Singapore Sling & Spring Rolls. Bring it on!
Singapore Sling anyone? Why not? Extra tasty with some Spring Rolls.
3 tablespoon Gin
2 tablespoon lime juice
2 teaspoon sugar syrup (1/4 cup sugar, 1/4 cup water, bring to boil stirring till sugar dissolved)
4 tablespoon soda water
3 teaspoon cherry brandy or kirsch
Pour the gin, lime juice, syrup and brandy into a cocktail shaker with ice cubes and shake.
Strain into high ball glass filled with ice cubes.
Top up with soda water. Garnish with lemon and cherry if wish.
Singapore Spring Rolls
1 pkt of small spring roll wrappers (50 sheets)
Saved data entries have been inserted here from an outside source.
-- ==== Sys2Proof/Laws/State.lean ====
section
/-! SUPPORT. One lemma per field per update of the state, so that no proof unfolds a record update. -/

namespace Sys2Proof.Machine

section record
variable (e : Event) (s : State)

@[simp] theorem State.record_cur : (s.record e).cur = s.cur := rfl
@[simp] theorem State.record_prev : (s.record e).prev = s.prev := rfl
@[simp] theorem State.record_rowsel : (s.record e).rowsel = s.rowsel := rfl
@[simp] theorem State.record_disp : (s.record e).disp = s.disp := rfl
@[simp] theorem State.record_fault : (s.record e).fault = s.fault := rfl
@[simp] theorem State.record_hung : (s.record e).hung = s.hung := rfl
@[simp] theorem State.record_cfg : (s.record e).cfg = s.cfg := rfl
@[simp] theorem State.record_port : (s.record e).port = s.port := rfl
@[simp] theorem State.record_buf : (s.record e).buf = s.buf := rfl
@[simp] theorem State.record_inputs : (s.record e).inputs = s.inputs := rfl
@[simp] theorem State.record_bus : (s.record e).bus = s.bus := rfl
@[simp] theorem State.record_draws : (s.record e).draws = s.draws := rfl
@[simp] theorem State.record_responses : (s.record e).responses = s.responses := rfl
@[simp] theorem State.record_trace : (s.record e).trace = s.trace ++ [e] := rfl

end record

section respond
variable (w : Word) (s : State)

@[simp] theorem State.respond_cur : (s.respond w).cur = s.cur := rfl
@[simp] theorem State.respond_prev : (s.respond w).prev = s.prev := rfl
@[simp] theorem State.respond_rowsel : (s.respond w).rowsel = s.rowsel := rfl
@[simp] theorem State.respond_disp : (s.respond w).disp = s.disp := rfl
@[simp] theorem State.respond_fault : (s.respond w).fault = s.fault := rfl
@[simp] theorem State.respond_hung : (s.respond w).hung = s.hung := rfl
@[simp] theorem State.respond_cfg : (s.respond w).cfg = s.cfg := rfl
@[simp] theorem State.respond_port : (s.respond w).port = s.port := rfl
@[simp] theorem State.respond_buf : (s.respond w).buf = s.buf := rfl
@[simp] theorem State.respond_inputs : (s.respond w).inputs = s.inputs := rfl
@[simp] theorem State.respond_bus : (s.respond w).bus = s.bus := rfl
@[simp] theorem State.respond_draws : (s.respond w).draws = s.draws := rfl
@[simp] theorem State.respond_responses : (s.respond w).responses = s.responses ++ [w] := rfl
@[simp] theorem State.respond_trace : (s.respond w).trace = s.trace := rfl

end respond

section setLatch
variable (p : Digit) (v : Pattern) (s : State)

@[simp] theorem State.setLatch_cur : (s.setLatch p v).cur = s.cur := rfl
@[simp] theorem State.setLatch_prev : (s.setLatch p v).prev = s.prev := rfl
@[simp] theorem State.setLatch_rowsel : (s.setLatch p v).rowsel = s.rowsel := rfl
@[simp] theorem State.setLatch_disp : (s.setLatch p v).disp = s.disp.set p v := rfl
@[simp] theorem State.setLatch_fault : (s.setLatch p v).fault = s.fault := rfl
@[simp] theorem State.setLatch_hung : (s.setLatch p v).hung = s.hung := rfl
@[simp] theorem State.setLatch_cfg : (s.setLatch p v).cfg = s.cfg := rfl
@[simp] theorem State.setLatch_port : (s.setLatch p v).port = s.port := rfl
@[simp] theorem State.setLatch_buf : (s.setLatch p v).buf = s.buf := rfl
@[simp] theorem State.setLatch_inputs : (s.setLatch p v).inputs = s.inputs := rfl
@[simp] theorem State.setLatch_bus : (s.setLatch p v).bus = s.bus := rfl
@[simp] theorem State.setLatch_draws : (s.setLatch p v).draws = s.draws := rfl
@[simp] theorem State.setLatch_responses : (s.setLatch p v).responses = s.responses := rfl
@[simp] theorem State.setLatch_trace : (s.setLatch p v).trace = s.trace := rfl

end setLatch

section storeByte
variable (a : BufAddr) (ch : CharCode) (s : State)

@[simp] theorem State.storeByte_cur : (s.storeByte a ch).cur = s.cur := rfl
@[simp] theorem State.storeByte_prev : (s.storeByte a ch).prev = s.prev := rfl
@[simp] theorem State.storeByte_rowsel : (s.storeByte a ch).rowsel = s.rowsel := rfl
@[simp] theorem State.storeByte_disp : (s.storeByte a ch).disp = s.disp := rfl
@[simp] theorem State.storeByte_fault : (s.storeByte a ch).fault = s.fault := rfl
@[simp] theorem State.storeByte_hung : (s.storeByte a ch).hung = s.hung := rfl
@[simp] theorem State.storeByte_cfg : (s.storeByte a ch).cfg = s.cfg := rfl
@[simp] theorem State.storeByte_port : (s.storeByte a ch).port = s.port := rfl
@[simp] theorem State.storeByte_buf : (s.storeByte a ch).buf = Memory.insert s.buf a.toNat ch := rfl
@[simp] theorem State.storeByte_inputs : (s.storeByte a ch).inputs = s.inputs := rfl
@[simp] theorem State.storeByte_bus : (s.storeByte a ch).bus = s.bus := rfl
@[simp] theorem State.storeByte_draws : (s.storeByte a ch).draws = s.draws := rfl
@[simp] theorem State.storeByte_responses : (s.storeByte a ch).responses = s.responses := rfl
@[simp] theorem State.storeByte_trace : (s.storeByte a ch).trace = s.trace := rfl

end storeByte

section resetEvent
variable (s : State)

@[simp] theorem State.resetEvent_cur : (s.resetEvent).cur = Grid.atReset := rfl
@[simp] theorem State.resetEvent_prev : (s.resetEvent).prev = Grid.atReset := rfl
@[simp] theorem State.resetEvent_rowsel : (s.resetEvent).rowsel = Config.freeRowsel s.draws := rfl
@[simp] theorem State.resetEvent_disp : (s.resetEvent).disp = Vector.ofFn (Config.freeLatch s.draws) := rfl
@[simp] theorem State.resetEvent_fault : (s.resetEvent).fault = false := rfl
@[simp] theorem State.resetEvent_hung : (s.resetEvent).hung = false := rfl
@[simp] theorem State.resetEvent_cfg : (s.resetEvent).cfg = s.cfg := rfl
@[simp] theorem State.resetEvent_port : (s.resetEvent).port = s.port := rfl
@[simp] theorem State.resetEvent_buf : (s.resetEvent).buf = s.buf := rfl
@[simp] theorem State.resetEvent_inputs : (s.resetEvent).inputs = s.inputs := rfl
@[simp] theorem State.resetEvent_bus : (s.resetEvent).bus = s.bus := rfl
@[simp] theorem State.resetEvent_draws : (s.resetEvent).draws = s.draws + 1 := rfl
@[simp] theorem State.resetEvent_responses : (s.resetEvent).responses = s.responses := rfl
@[simp] theorem State.resetEvent_trace : (s.resetEvent).trace = s.trace := rfl

end resetEvent

section present
variable (cmd : Word) (s : State)

@[simp] theorem State.present_cur : (s.present cmd).cur = s.cur := rfl
@[simp] theorem State.present_prev : (s.present cmd).prev = s.prev := rfl
@[simp] theorem State.present_rowsel : (s.present cmd).rowsel = s.rowsel := rfl
@[simp] theorem State.present_disp : (s.present cmd).disp = s.disp := rfl
@[simp] theorem State.present_fault : (s.present cmd).fault = s.fault := rfl
@[simp] theorem State.present_hung : (s.present cmd).hung = false := rfl
@[simp] theorem State.present_cfg : (s.present cmd).cfg = s.cfg := rfl
@[simp] theorem State.present_port : (s.present cmd).port = .command cmd :: s.port := rfl
@[simp] theorem State.present_buf : (s.present cmd).buf = s.buf := rfl
@[simp] theorem State.present_inputs : (s.present cmd).inputs = s.inputs := rfl
@[simp] theorem State.present_bus : (s.present cmd).bus = s.bus := rfl
@[simp] theorem State.present_draws : (s.present cmd).draws = s.draws := rfl
@[simp] theorem State.present_responses : (s.present cmd).responses = s.responses := rfl
@[simp] theorem State.present_trace : (s.present cmd).trace = s.trace := rfl

end present

section raise
variable (c : Cause) (s : State)

@[simp] theorem State.raise_cur : (s.raise c).cur = s.cur := by cases c <;> rfl
@[simp] theorem State.raise_prev : (s.raise c).prev = s.prev := by cases c <;> rfl
@[simp] theorem State.raise_rowsel : (s.raise c).rowsel = s.rowsel := by cases c <;> rfl
@[simp] theorem State.raise_disp : (s.raise c).disp = s.disp := by cases c <;> rfl
/-- Only `PositionRange` is recorded (R170). -/
@[simp] theorem State.raise_fault :
    (s.raise c).fault = match c with | .positionRange _ => true | .reservedCommand _ => s.fault | .faulted => s.fault := by
  cases c <;> rfl
@[simp] theorem State.raise_hung : (s.raise c).hung = s.hung := by cases c <;> rfl
@[simp] theorem State.raise_cfg : (s.raise c).cfg = s.cfg := by cases c <;> rfl
@[simp] theorem State.raise_port : (s.raise c).port = s.port := by cases c <;> rfl
@[simp] theorem State.raise_buf : (s.raise c).buf = s.buf := by cases c <;> rfl
@[simp] theorem State.raise_inputs : (s.raise c).inputs = s.inputs := by cases c <;> rfl
@[simp] theorem State.raise_bus : (s.raise c).bus = s.bus := by cases c <;> rfl
@[simp] theorem State.raise_draws : (s.raise c).draws = s.draws := by cases c <;> rfl
@[simp] theorem State.raise_responses : (s.raise c).responses = s.responses ++ [responseWord true c.code 0#8] := by
  cases c <;> rfl
@[simp] theorem State.raise_trace : (s.raise c).trace = s.trace := by cases c <;> rfl

end raise

end Sys2Proof.Machine
end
3 spring onions, white and green parts chopped separately
2 tbls of olive oil
1 garlic clove, crushed
1 tbls fresh ginger, grated
½ bunch coriander, stems and leaves chopped finely
1 tbls Thai yellow curry paste
½ cup of firm tofu, diced
1 carrot, diced
1 red potato, diced (optional)
1 tbls fish sauce
1 tbls kecap manis or tamari
1 tsp sesame oil1cup bean thread vermicelli, soaked in hot water, drained and chopped
Sauté white parts of the spring onions in the olive oil with the garlic, ginger and coriander stems for about one minute. Add the curry paste and keep stirring until paste starts to stick to pan. Add about 1 tbsp of water to create a paste. Now add the tofu, carrot and potato. Stir to coat the veggies in the paste. Now add the sauces and sesame oil and keep cooking gently until the veggies are tender – about 2 minutes. Finally add the noodles, coriander leaves and cabbage. Stir well. Taste and adjust seasoning if necessary.Peel the wrappers individually and cross over each other so you have a pile of cross-crossed wrappers place them on a clean surface. Put about 1 heaped teaspoon of mixture on each wrapper and roll up, tucking ends in as you go. Wrap in a second wrapper or they will break. Fry in a non- stick pan with a small amount of oil over a medium heat until they are golden, tuning to brown all sides. Drain and pile.